In the case of Gal v. Ukraine,

The European Court of Human Rights (Fifth Section), sitting as a Chamber composed of:

             Mark Villiger, President,              Angelika Nußberger,              Boštjan M. Zupančič,              Ganna Yudkivska,              Vincent A. De Gaetano,              André Potocki,              Aleš Pejchal, judges,and Claudia Westerdiek, Section Registrar,

Having deliberated in private on 24 March 2015,

Delivers the following judgment, which was adopted on that date:


  1. The case originated in an application (no. 6759/11) against Ukraine lodged with the Court under Article 34 of the Convention for the Protection of Human Rights and Fundamental Freedoms (“the Convention”) by a Ukrainian national, Mr Oleksandr Arkadiyovych Gal (“the applicant”), on 19 January 2011.

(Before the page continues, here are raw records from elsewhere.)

-- ==== Sys2Proof/Certificates/Slice0/Obligations.lean ====
section
/-!
DEFINITION. The statements for the provers. Each says what commands of the panel do, or what no command can do, by the
rules named in its docstring.
-/
open Sys2Proof Sys2Proof.Machine

/-- The step. That an empty queue lets time pass is the model's choice (log entry 1). -/
def Obligations.StepRunsTheFrontCommand : Prop :=
  (∀ (c : Instr) (rest : List Instr) (s : State), s.pending = c :: rest → step s = exec c { s with pending := rest }) ∧
  (∀ s : State, s.pending = [] → step s = .next { s with now := s.now + 1 })

/-- The invariant of the state's tables and memories (log entry 7). -/
def Obligations.EveryStepKeepsTheCanonicalForm : Prop :=
  ∀ s t : State, s.canonical = true → step s = .next t → t.canonical = true

/-- R1, R355, R439: what no command changes. -/
def Obligations.NoCommandChangesPartOrFactoryList : Prop :=
  ∀ (c : Instr) (s t : State), s.canonical = true → exec c s = .next t →
    t.part = s.part ∧ t.defects.factory = s.defects.factory ∧ t.pending = s.pending ∧ s.sec.floor ≤ t.sec.floor ∧ s.now ≤ t.now

/-- Every command goes on. -/
def Obligations.EveryCommandGoesOn : Prop :=
  (∀ (c : Instr) (s : State), ∃ t, exec c s = .next t) ∧ (∀ s : State, s.steps)

/-- Reset. What memory reads as, and registers without a stated reset value, are the model's choice (log entries 3, 7). -/
def Obligations.ResetIsAsStated : Prop :=
  let s := State.reset
  s.canonical = true ∧ s.pending = [] ∧ s.net = [] ∧ s.sram = [] ∧ s.hbm = [] ∧ s.out = [] ∧
  s.supply.stageA = false ∧ s.supply.booted = false ∧ s.bring.done = 0 ∧ s.bring.running = 0 ∧ s.bring.failed = false ∧ s.bring.ready = [] ∧
  s.stroke.count = 0 ∧ s.stroke.base = 0 ∧ s.stroke.running = false ∧ s.stroke.dflt = 10000 ∧
  s.sec.owned = false ∧ s.sec.floor = 0 ∧ s.sec.session = none ∧ s.defects.field = [] ∧
  (∀ p, (s.hub p).live = false) ∧
  (∀ k i, (s.core k).sreg i = 0 ∧ (s.core k).treg i = 0 ∧ (s.core k).ticket i = 0 ∧ (s.core k).pred 0 = true ∧ ((s.core k).mode = .idle)) ∧
  (∀ k i, 0 < i → (s.core k).pred i = false) ∧
  (∀ o, (s.sync o).target = 0 ∧ (s.sync o).counter = 0 ∧ (s.sync o).released = false ∧ (s.sync o).faulted = false)

/-- R36, R38, R44: the rise and the end of a stroke pulse, and the end of a window without one. -/
def Obligations.StrokeEdgesAreQualifiedAndCounted : Prop :=
  (∀ (h : HubId) (low : Nat) (s : State), (s.hub h).live = true → (s.stroke.qualifying || s.stroke.running) = true →
    Tab.get none s.stroke.quals h = none → 200 ≤ low →
    exec (.strokeEdge h low) s = .next (s.updStroke (fun k => { k with quals := Tab.put none k.quals h (some s.now) }))) ∧
  (∀ (h : HubId) (low : Nat) (s : State), (s.hub h).live = true → (s.stroke.qualifying || s.stroke.running) = true → low < 200 →
    exec (.strokeEdge h low) s = .next ((setStrokeRc s 21).updStroke (fun k => { k with quals := Tab.put none k.quals h none }))) ∧
  (∀ (h : HubId) (high t : Nat) (s : State), Tab.get none s.stroke.quals h = some t → high < 200 →
    exec (.strokeQualified h high) s =
      .next (setStrokeRc (s.updStroke (fun k => { k with quals := Tab.put none k.quals h none })) 21)) ∧
  (∀ (h : HubId) (high t e : Nat) (s : State), Tab.get none s.stroke.quals h = some t → 200 ≤ high → t + 200 ≤ s.now →
    s.masterHub = h → (∀ u, h.val = 2 → s.stroke.judged = some u → u + 400 ≤ t) → s.stroke.free = false → s.stroke.running = true →
    s.stroke.lastAt = some e → s.stroke.established = true →
    e + meanOf s.stroke.intervals - meanOf s.stroke.intervals / 8 ≤ t → t ≤ s.stroke.windowEnd →
    exec (.strokeQualified h high) s = .next (countStroke (s.updStroke (fun k => { k with
      quals := Tab.put none k.quals h none, judged := some t, beside := k.beside.filter (fun u => decide (t + 400 ≤ u))
      intervals := last16 (k.intervals ++ [t - e]) })) t)) ∧
  (∀ (h : HubId) (high t e : Nat) (s : State), Tab.get none s.stroke.quals h = some t → 200 ≤ high → t + 200 ≤ s.now →
    s.masterHub = h → (∀ u, h.val = 2 → s.stroke.judged = some u → u + 400 ≤ t) → s.stroke.free = false →
    s.stroke.lastAt = some e → s.stroke.established = true →
    t < e + meanOf s.stroke.intervals - meanOf s.stroke.intervals / 8 → t ≤ s.stroke.windowEnd →
    exec (.strokeQualified h high) s =
      .next (setStrokeRc (s.updStroke (fun k => { k with
        quals := Tab.put none k.quals h none, judged := some t, beside := k.beside.filter (fun u => decide (t + 400 ≤ u)) })) 22)) ∧
  (∀ (h : HubId) (high t : Nat) (s : State), Tab.get none s.stroke.quals h = some t → 200 ≤ high → t + 200 ≤ s.now →
    h.val = 2 → s.masterHub = 0 → (∀ u, s.stroke.judged = some u → u + 400 ≤ t) →
    exec (.strokeQualified h high) s =
      .next (s.updStroke (fun k => { k with quals := Tab.put none k.quals h none, beside := k.beside ++ [t] }))) ∧
  (∀ (t : Nat) (s : State), (countStroke s t).stroke.count = s.stroke.count + 1 ∧ (countStroke s t).stroke.standby = s.stroke.count + 1 ∧
    (countStroke s t).stroke.lastAt = some t ∧ (countStroke s t).out = s.out ++ [.marker ((s.stroke.count + 1) % 65536)] ∧
    (Tab.wf 0 s.stroke.ringLast = true → ∀ q, q < 4 → Tab.get 0 (countStroke s t).stroke.ringLast q = if (s.hub q).live then s.stroke.count + 1 else Tab.get 0 s.stroke.ringLast q)) ∧
  (∀ s : State, s.counts = true → s.stroke.free = false → s.stroke.windowEnd ≤ s.now → s.edgeOpen s.stroke.windowEnd = false →
    ∃ t, exec .strokeWindowEnd s = .next t ∧ t = missStroke s ∧
      t.stroke = { (countStroke s s.stroke.windowEnd).stroke with
        free := true, slew := false, handover := false, entries := sat 16 (s.stroke.entries + 1)
        interval := if s.stroke.established then meanOf s.stroke.intervals else s.stroke.dflt * 10
        nextAt := s.stroke.windowEnd + (if s.stroke.established then meanOf s.stroke.intervals else s.stroke.dflt * 10)
        lastExt := none, extIvls := [] } ∧
      Out.marker ((s.stroke.count + 1) % 65536) ∈ t.out)

/-- R40 to R43: strokes under free stroke. -/
def Obligations.FreeStrokeCountsAndSlews : Prop :=
  (∀ s : State, s.counts = true → s.stroke.free = true → s.stroke.handover = false → s.stroke.nextAt ≤ s.now →
    exec .synthesisedStroke s = .next ((countStroke s s.stroke.nextAt).updStroke planStroke)) ∧
  (∀ s : State, s.counts = true → s.stroke.free = true → s.stroke.slew = true → s.stroke.edgeDue ≤ s.now →
    s.edgeOpen s.stroke.edgeDue = false → s.stroke.handoverNext = true →
    exec .handoverSpanEnd s = .next ((setStrokeRc ((countStroke s s.stroke.edgeDue).updStroke
      (fun k => { k with slew := false, handover := false, lastExt := none, extIvls := [] })) 23).updStroke planStroke)) ∧
  (∀ s : State, s.counts = true → s.stroke.free = true → s.stroke.slew = true → s.stroke.edgeDue ≤ s.now →
    s.edgeOpen s.stroke.edgeDue = false → s.stroke.handoverNext = false →
    exec .handoverSpanEnd s =
      .next (setStrokeRc (s.updStroke (fun k => { k with slew := false, handover := false, lastExt := none, extIvls := [] })) 23))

  2. The applicant was represented by Mr O.V. Khrapach, a lawyer practising in Poltava. The Ukrainian Government (“the Government”) were represented by their then Agent, Mr N. Kulchytskyy, from the Ministry of Justice.

  3. On 3 July 2012 the application was declared partly inadmissible and the complaints concerning the lawfulness of the applicant’s detention and the promptness and effectiveness of the scrutiny of such lawfulness were communicated to the Government.



  4. The applicant was born in 1961 and lives in Poltava.

  5. The applicant is a private entrepreneur in the food supply sector.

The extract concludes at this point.